__EXERCISE__: Show every line of the records below that contains the word "hlength".

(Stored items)
/-! ### The countdown and the number of closures -/

/-- No more samples are closed than there are: `len` the block length, `cnt` the countdown, `q` the closures. -/
theorem closed_le {n cnt len q : Nat} (hhigh : cnt ≤ len) (h : n + cnt = (q + 1) * len) : q * len ≤ n := by
  rw [Nat.add_one_mul] at h
  exact Nat.le_of_add_le_add_right (h ▸ Nat.add_le_add_left hhigh (q * len))

/-- The number of closures and the countdown, by division (R36). -/
theorem div_mod_of_countdown {n cnt len q : Nat} (hlow : 1 ≤ cnt) (hhigh : cnt ≤ len) (h : n + cnt = (q + 1) * len) :
    n / len = q ∧ cnt = len - n % len := by
  have hdiv : n / len = q := Nat.div_eq_of_lt_le (closed_le hhigh h) (h ▸ Nat.lt_add_of_pos_right hlow)
  have hmod : q * len + n % len = n := hdiv ▸ Nat.div_add_mod' n len
  have hrem : q * len + (n % len + cnt) = q * len + len := by rw [← Nat.add_assoc, hmod, h, Nat.add_one_mul]
  exact ⟨hdiv, Nat.eq_sub_of_add_eq' (Nat.add_left_cancel hrem)⟩

/-! ### The state after some samples -/

/-- The state after the samples `xs` from `INIT`, `q` of which closed a block (R36). -/
def AfterSamples (c : Cfg) (xs : List F32) (q : Nat) (s : State) : Prop :=
  s.cfg = c ∧ s.inited = true ∧ s.ph = Vector.ofFn (phaseAfter c xs.length) ∧
    (1 ≤ s.cnt.toNat ∧ s.cnt.toNat ≤ blockLen c ∧ xs.length + s.cnt.toNat = (q + 1) * blockLen c) ∧
    s.acc = blockOf c (q * blockLen c) (xs.drop (q * blockLen c)) ∧ s.win = windowOf c xs q

theorem afterSamples_init (s : State) : AfterSamples s.cfg [] 0 (writeResetValues (startOperation s)) := by
  obtain ⟨hlow, -⟩ := blockLen_bounds s.cfg
  obtain ⟨-, -, hcfg, -⟩ := exec_keeps (exec_init s)
  have hcnt : (writeResetValues (startOperation s)).cnt.toNat = blockLen s.cfg := blockLenWord_toNat s.cfg
  refine ⟨hcfg, rfl, (phasesAfter_zero s.cfg).symm, ?_, ?_, (windowOf_no_closure s.cfg []).symm⟩
  · rw [hcnt, List.length_nil, Nat.zero_add, Nat.zero_add, Nat.one_mul]
    exact ⟨hlow, le_rfl, rfl⟩
  · rw [List.drop_nil, blockOf_nil]
    rfl

/-- A sample adds itself to the open block, or closes it where the countdown is at one (R125, R127). -/
theorem afterSamples_sample {c : Cfg} {xs : List F32} {q : Nat} {s : State} (x : F32) (h : AfterSamples c xs q s) :
    ∃ t : State, exec (.sample x) s = .next t ∧
      AfterSamples c (xs ++ [x]) (q + if s.cnt == 1#16 then 1 else 0) t := by
  obtain ⟨rfl, hinited, hph, ⟨hlow, hhigh, hcnt⟩, hacc, hwin⟩ := h
  refine ⟨_, exec_sample x s hinited, ?_⟩
  have hlength : (xs ++ [x]).length = xs.length + 1 := List.length_append
  have hclosed := closed_le hhigh hcnt
  have hblock : sampledBlock x s = blockOf s.cfg (q * blockLen s.cfg) ((xs ++ [x]).drop (q * blockLen s.cfg)) := by
    rw [List.drop_append_of_le_length hclosed, ← accumBlock_blockOf, List.length_drop, Nat.add_sub_cancel' hclosed,
      ← hacc, ← hph]
    rfl
  have hphase : advancedPhases s.cfg.inc s.ph = Vector.ofFn (phaseAfter s.cfg (xs ++ [x]).length) := by
    rw [hph, hlength, advancedPhases_phasesAfter]
  rw [← windowOf_append hclosed [x]] at hwin
  by_cases hone : s.cnt = 1#16
  · have hfull : (xs ++ [x]).length = (q + 1) * blockLen s.cfg := by
      rw [hone] at hcnt
      exact hlength.trans hcnt
    obtain ⟨hpos, -⟩ := blockLen_bounds s.cfg
    rw [sampleOp_closing x s (by rw [hone]; rfl), if_pos (beq_iff_eq.mpr hone), hblock, ← slotOf_newest hfull, hwin,
      pushBlock_windowOf]
    refine ⟨rfl, hinited, hphase, ?_, ?_, rfl⟩
    · rw [blockLenWord_toNat, hfull, Nat.add_one_mul (q + 1)]
      exact ⟨hpos, le_rfl, rfl⟩
    · rw [List.drop_of_length_le hfull.le, blockOf_nil]
  · have hopen : s.cnt - 1#16 ≠ 0#16 := fun h => hone (BitVec.eq_of_toNat_eq ((countdown_eq_zero s.cnt).mp h))
    obtain ⟨hleft, hsucc⟩ := countdown_open hlow hopen
    rw [sampleOp_open x s hopen, if_neg (by rwa [beq_iff_eq])]
    refine ⟨rfl, hinited, hphase, ⟨hleft, Nat.le_of_succ_le (hsucc.le.trans hhigh), ?_⟩, hblock, hwin⟩
    rw [hlength, Nat.add_assoc, Nat.add_comm 1, hsucc]
    exact hcnt

/-! ### Runs -/

theorem closures_next {i : Instr} {s t : State} (rest : List Instr) (h : exec i s = .next t) :
    closures (i :: rest) s = (if i.isSample && s.cnt == 1#16 then 1 else 0) + closures rest t := by
  simp only [closures, h]

/-- The run after `INIT`: the samples join those before, and each closure is counted. -/
theorem afterSamples_run {c : Cfg} (ops : List Instr) (hops : ∀ i ∈ ops, isSampleOrIdle i = true) (xs : List F32)
    (q : Nat) (s : State) (h : AfterSamples c xs q s) :
    ∃ t : State, runOps ops s = .next t ∧ AfterSamples c (xs ++ samplesOf ops) (q + closures ops s) t := by
  induction ops generalizing xs q s with
  | nil => exact ⟨s, rfl, (List.append_nil xs).symm ▸ h⟩
  | cons i rest ih =>
    obtain ⟨hi, hrest⟩ := List.forall_mem_cons.mp hops
    cases i
    case idle =>
      have hcount : closures (.idle :: rest) s = closures rest (startOperation s) :=
        (closures_next rest (exec_idle s)).trans (Nat.zero_add _)
      rw [runOps_next rest (exec_idle s), hcount]
      exact ih hrest xs q _ h
    case sample x =>
      obtain ⟨t, hexec, ht⟩ := afterSamples_sample x h
      obtain ⟨u, hrun, hu⟩ := ih hrest _ _ t ht
      rw [Nat.add_assoc, List.append_assoc] at hu
      exact ⟨u, (runOps_next rest hexec).trans hrun, closures_next rest hexec ▸ hu⟩
    all_goals cases hi

/-- Settles O52. -/
theorem stateAfterSamplesIsItsBlockSums : Obligations.StateAfterSamplesIsItsBlockSums := by
  intro ops s hops
  obtain ⟨t, hrun, hafter⟩ := afterSamples_run ops hops [] 0 _ (afterSamples_init s)
  rw [List.nil_append, Nat.zero_add] at hafter
  obtain ⟨-, -, hph, ⟨hlow, hhigh, hcnt⟩, hacc, hwin⟩ := hafter
  obtain ⟨hdiv, hmod⟩ := div_mod_of_countdown hlow hhigh hcnt
  have hclosures : closures (.init :: ops) s = closures ops (writeResetValues (startOperation s)) :=
    (closures_next ops (exec_init s)).trans (Nat.zero_add _)
  refine ⟨t, (runOps_next ops (exec_init s)).trans hrun, fun k => ?_, hmod, hclosures.trans hdiv.symm, ?_,
    fun b => ?_⟩
  · rw [hph, ofFn_lane, phaseAfter, BitVec.toNat_ofNat]
  · rw [hdiv]
    exact hacc
  · rw [slotAfter_eq, hdiv, hwin, windowOf_slot]

end Sys2Proof.Machine
end

section
/-! Silence from `INIT` on (property T1 of 95_test_vectors.md; R34, R123, R130, R151, R171): O56. The references are finite,
so a sample of `+0` leaves the zero block as it is, and a window of zero blocks has no primary peak. -/

namespace Sys2Proof.Machine

/-! ### The cosine table is finite -/

theorem getD_of_forall {α : Type} {p : α → Prop} {l : List α} {d : α} (hl : ∀ a ∈ l, p a) (hd : p d) (n : Nat) :
    p (l.getD n d) := by
  rw [List.getD_eq_getElem?_getD]
  cases h : l[n]? with
  | none => exact hd
  | some a => exact hl a (List.mem_of_getElem? h)

theorem cosRomPiece0_isFinite : (cosRomPiece0.all fun row => row.all isFinite) = true := by decide

theorem cosRomPiece1_isFinite : (cosRomPiece1.all fun row => row.all isFinite) = true := by decide

theorem cosRomPiece2_isFinite : (cosRomPiece2.all fun row => row.all isFinite) = true := by decide

theorem cosRomPiece3_isFinite : (cosRomPiece3.all fun row => row.all isFinite) = true := by decide

theorem cosRomPiece4_isFinite : (cosRomPiece4.all fun row => row.all isFinite) = true := by decide

theorem cosRomPiece5_isFinite : (cosRomPiece5.all fun row => row.all isFinite) = true := by decide

theorem cosRomPiece6_isFinite : (cosRomPiece6.all fun row => row.all isFinite) = true := by decide

theorem cosRomPiece7_isFinite : (cosRomPiece7.all fun row => row.all isFinite) = true := by decide

theorem cosRomRows_isFinite : (cosRomRows.all fun row => row.all isFinite) = true := by
  simp only [cosRomRows, List.all_append, cosRomPiece0_isFinite, cosRomPiece1_isFinite, cosRomPiece2_isFinite,
    cosRomPiece3_isFinite, cosRomPiece4_isFinite, cosRomPiece5_isFinite, cosRomPiece6_isFinite, cosRomPiece7_isFinite,
    Bool.and_self]
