-- ==== Sys2Proof/Machine/Transaction.lean ====
section
/-! DEFINITION. One transaction of the port (spec/20_memory.md R46, R47;
spec/70_reset_and_hazards.md R190, R191). -/

namespace Sys2Proof.Machine

/-- The decoded command runs; an illegal word responds `ILLEGAL_COMMAND` whatever the state and
`DIN` (R74, R172, R177). -/
def runWord (cmd : Word) (s : State) : Host.Outcome State Fault Refusal :=
  match decode cmd with
  | .ok i => exec i s
  | .error _ => .next (raise .illegalCommand s)

/-- One command, taken from the port and run to its response (R47). -/
def serve (c : Command) (rest : List HostEvent) (s : State) : Host.Outcome State Fault Refusal :=
  runWord c.cmd (accept c rest s)

/-- The core serves the oldest presentation (R46). A command that reset overtakes either completes,
and reset takes effect next, or is discarded and reset takes effect now (R191; log 5). With nothing
presented the core does nothing (R186). -/
def serveOldest (s : State) : Host.Outcome State Fault Refusal :=
  match s.pending with
  | [] => .next (idle s)
  | .command c :: rest => serve c rest s
  | .reset :: rest => .next (takeReset rest s)
  | .commandThenReset c :: rest =>
    if Config.freeCompletes s.draws then serve c (.reset :: rest) s
    else .next (takeReset rest (discard s))

/-- The command at the head of the port: what the next step serves. -/
def presentFirst (c : Command) (s : State) : State :=
  { s with pending := .command c :: s.pending }

end Sys2Proof.Machine
end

__EXPECTED ANSWER__:
  have hlength : (xs ++ [x]).length = xs.length + 1 := List.length_append
    rw [hph, hlength, advancedPhases_phasesAfter]
      exact hlength.trans hcnt
    rw [hlength, Nat.add_assoc, Nat.add_comm 1, hsucc]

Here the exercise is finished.